== Dataset records
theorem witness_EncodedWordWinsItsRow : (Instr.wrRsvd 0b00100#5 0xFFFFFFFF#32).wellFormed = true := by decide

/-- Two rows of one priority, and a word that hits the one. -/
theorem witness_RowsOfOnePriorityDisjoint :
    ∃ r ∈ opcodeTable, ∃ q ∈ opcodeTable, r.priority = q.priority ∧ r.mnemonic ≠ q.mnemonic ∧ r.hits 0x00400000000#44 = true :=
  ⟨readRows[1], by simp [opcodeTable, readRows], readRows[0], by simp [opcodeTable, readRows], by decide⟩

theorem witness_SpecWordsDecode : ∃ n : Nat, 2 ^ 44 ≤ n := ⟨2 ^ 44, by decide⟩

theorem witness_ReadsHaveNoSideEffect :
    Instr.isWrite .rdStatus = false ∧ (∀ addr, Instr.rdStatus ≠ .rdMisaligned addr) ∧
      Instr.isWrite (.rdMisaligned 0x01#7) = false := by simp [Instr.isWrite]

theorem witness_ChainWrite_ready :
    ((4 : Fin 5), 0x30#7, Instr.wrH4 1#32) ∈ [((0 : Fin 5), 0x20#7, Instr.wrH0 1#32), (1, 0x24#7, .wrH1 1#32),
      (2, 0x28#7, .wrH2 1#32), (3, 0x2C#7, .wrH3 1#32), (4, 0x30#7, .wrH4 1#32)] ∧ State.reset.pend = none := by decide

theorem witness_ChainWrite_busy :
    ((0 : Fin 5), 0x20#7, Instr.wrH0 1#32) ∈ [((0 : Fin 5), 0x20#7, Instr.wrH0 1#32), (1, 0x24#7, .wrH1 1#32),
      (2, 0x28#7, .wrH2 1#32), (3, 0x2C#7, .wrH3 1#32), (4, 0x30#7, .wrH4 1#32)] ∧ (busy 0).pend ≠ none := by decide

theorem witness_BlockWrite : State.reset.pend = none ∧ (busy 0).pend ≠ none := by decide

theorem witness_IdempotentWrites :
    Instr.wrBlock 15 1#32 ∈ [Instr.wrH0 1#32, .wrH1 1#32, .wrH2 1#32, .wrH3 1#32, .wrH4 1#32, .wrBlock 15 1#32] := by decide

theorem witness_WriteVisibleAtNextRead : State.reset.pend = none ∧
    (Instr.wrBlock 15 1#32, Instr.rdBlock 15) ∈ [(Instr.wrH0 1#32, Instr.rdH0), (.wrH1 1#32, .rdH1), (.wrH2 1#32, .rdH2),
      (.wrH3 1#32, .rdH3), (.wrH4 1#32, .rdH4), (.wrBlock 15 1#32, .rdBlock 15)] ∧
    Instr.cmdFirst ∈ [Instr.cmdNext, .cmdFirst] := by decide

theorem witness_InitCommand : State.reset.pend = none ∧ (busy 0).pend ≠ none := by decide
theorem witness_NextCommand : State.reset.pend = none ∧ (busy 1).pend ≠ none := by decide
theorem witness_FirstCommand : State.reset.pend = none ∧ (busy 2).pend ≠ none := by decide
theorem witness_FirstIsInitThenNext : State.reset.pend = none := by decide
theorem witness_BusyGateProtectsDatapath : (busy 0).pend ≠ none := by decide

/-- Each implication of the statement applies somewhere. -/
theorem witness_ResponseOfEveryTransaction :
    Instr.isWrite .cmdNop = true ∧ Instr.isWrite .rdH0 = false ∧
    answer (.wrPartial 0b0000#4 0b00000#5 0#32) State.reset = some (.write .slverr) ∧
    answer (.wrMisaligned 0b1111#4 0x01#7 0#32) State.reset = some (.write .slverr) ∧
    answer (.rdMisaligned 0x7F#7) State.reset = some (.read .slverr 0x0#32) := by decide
====
Exercise aim: Output the full set of entries exactly as they were given.

Solution to this problem:
theorem witness_EncodedWordWinsItsRow : (Instr.wrRsvd 0b00100#5 0xFFFFFFFF#32).wellFormed = true := by decide

/-- Two rows of one priority, and a word that hits the one. -/
theorem witness_RowsOfOnePriorityDisjoint :
    ∃ r ∈ opcodeTable, ∃ q ∈ opcodeTable, r.priority = q.priority ∧ r.mnemonic ≠ q.mnemonic ∧ r.hits 0x00400000000#44 = true :=
  ⟨readRows[1], by simp [opcodeTable, readRows], readRows[0], by simp [opcodeTable, readRows], by decide⟩

theorem witness_SpecWordsDecode : ∃ n : Nat, 2 ^ 44 ≤ n := ⟨2 ^ 44, by decide⟩

theorem witness_ReadsHaveNoSideEffect :
    Instr.isWrite .rdStatus = false ∧ (∀ addr, Instr.rdStatus ≠ .rdMisaligned addr) ∧
      Instr.isWrite (.rdMisaligned 0x01#7) = false := by simp [Instr.isWrite]

theorem witness_ChainWrite_ready :
    ((4 : Fin 5), 0x30#7, Instr.wrH4 1#32) ∈ [((0 : Fin 5), 0x20#7, Instr.wrH0 1#32), (1, 0x24#7, .wrH1 1#32),
      (2, 0x28#7, .wrH2 1#32), (3, 0x2C#7, .wrH3 1#32), (4, 0x30#7, .wrH4 1#32)] ∧ State.reset.pend = none := by decide

theorem witness_ChainWrite_busy :
    ((0 : Fin 5), 0x20#7, Instr.wrH0 1#32) ∈ [((0 : Fin 5), 0x20#7, Instr.wrH0 1#32), (1, 0x24#7, .wrH1 1#32),
      (2, 0x28#7, .wrH2 1#32), (3, 0x2C#7, .wrH3 1#32), (4, 0x30#7, .wrH4 1#32)] ∧ (busy 0).pend ≠ none := by decide

theorem witness_BlockWrite : State.reset.pend = none ∧ (busy 0).pend ≠ none := by decide

theorem witness_IdempotentWrites :
    Instr.wrBlock 15 1#32 ∈ [Instr.wrH0 1#32, .wrH1 1#32, .wrH2 1#32, .wrH3 1#32, .wrH4 1#32, .wrBlock 15 1#32] := by decide

theorem witness_WriteVisibleAtNextRead : State.reset.pend = none ∧
    (Instr.wrBlock 15 1#32, Instr.rdBlock 15) ∈ [(Instr.wrH0 1#32, Instr.rdH0), (.wrH1 1#32, .rdH1), (.wrH2 1#32, .rdH2),
      (.wrH3 1#32, .rdH3), (.wrH4 1#32, .rdH4), (.wrBlock 15 1#32, .rdBlock 15)] ∧
    Instr.cmdFirst ∈ [Instr.cmdNext, .cmdFirst] := by decide

theorem witness_InitCommand : State.reset.pend = none ∧ (busy 0).pend ≠ none := by decide
theorem witness_NextCommand : State.reset.pend = none ∧ (busy 1).pend ≠ none := by decide
theorem witness_FirstCommand : State.reset.pend = none ∧ (busy 2).pend ≠ none := by decide
theorem witness_FirstIsInitThenNext : State.reset.pend = none := by decide
theorem witness_BusyGateProtectsDatapath : (busy 0).pend ≠ none := by decide

/-- Each implication of the statement applies somewhere. -/
theorem witness_ResponseOfEveryTransaction :
    Instr.isWrite .cmdNop = true ∧ Instr.isWrite .rdH0 = false ∧
    answer (.wrPartial 0b0000#4 0b00000#5 0#32) State.reset = some (.write .slverr) ∧
    answer (.wrMisaligned 0b1111#4 0x01#7 0#32) State.reset = some (.write .slverr) ∧
    answer (.rdMisaligned 0x7F#7) State.reset = some (.read .slverr 0x0#32) := by decide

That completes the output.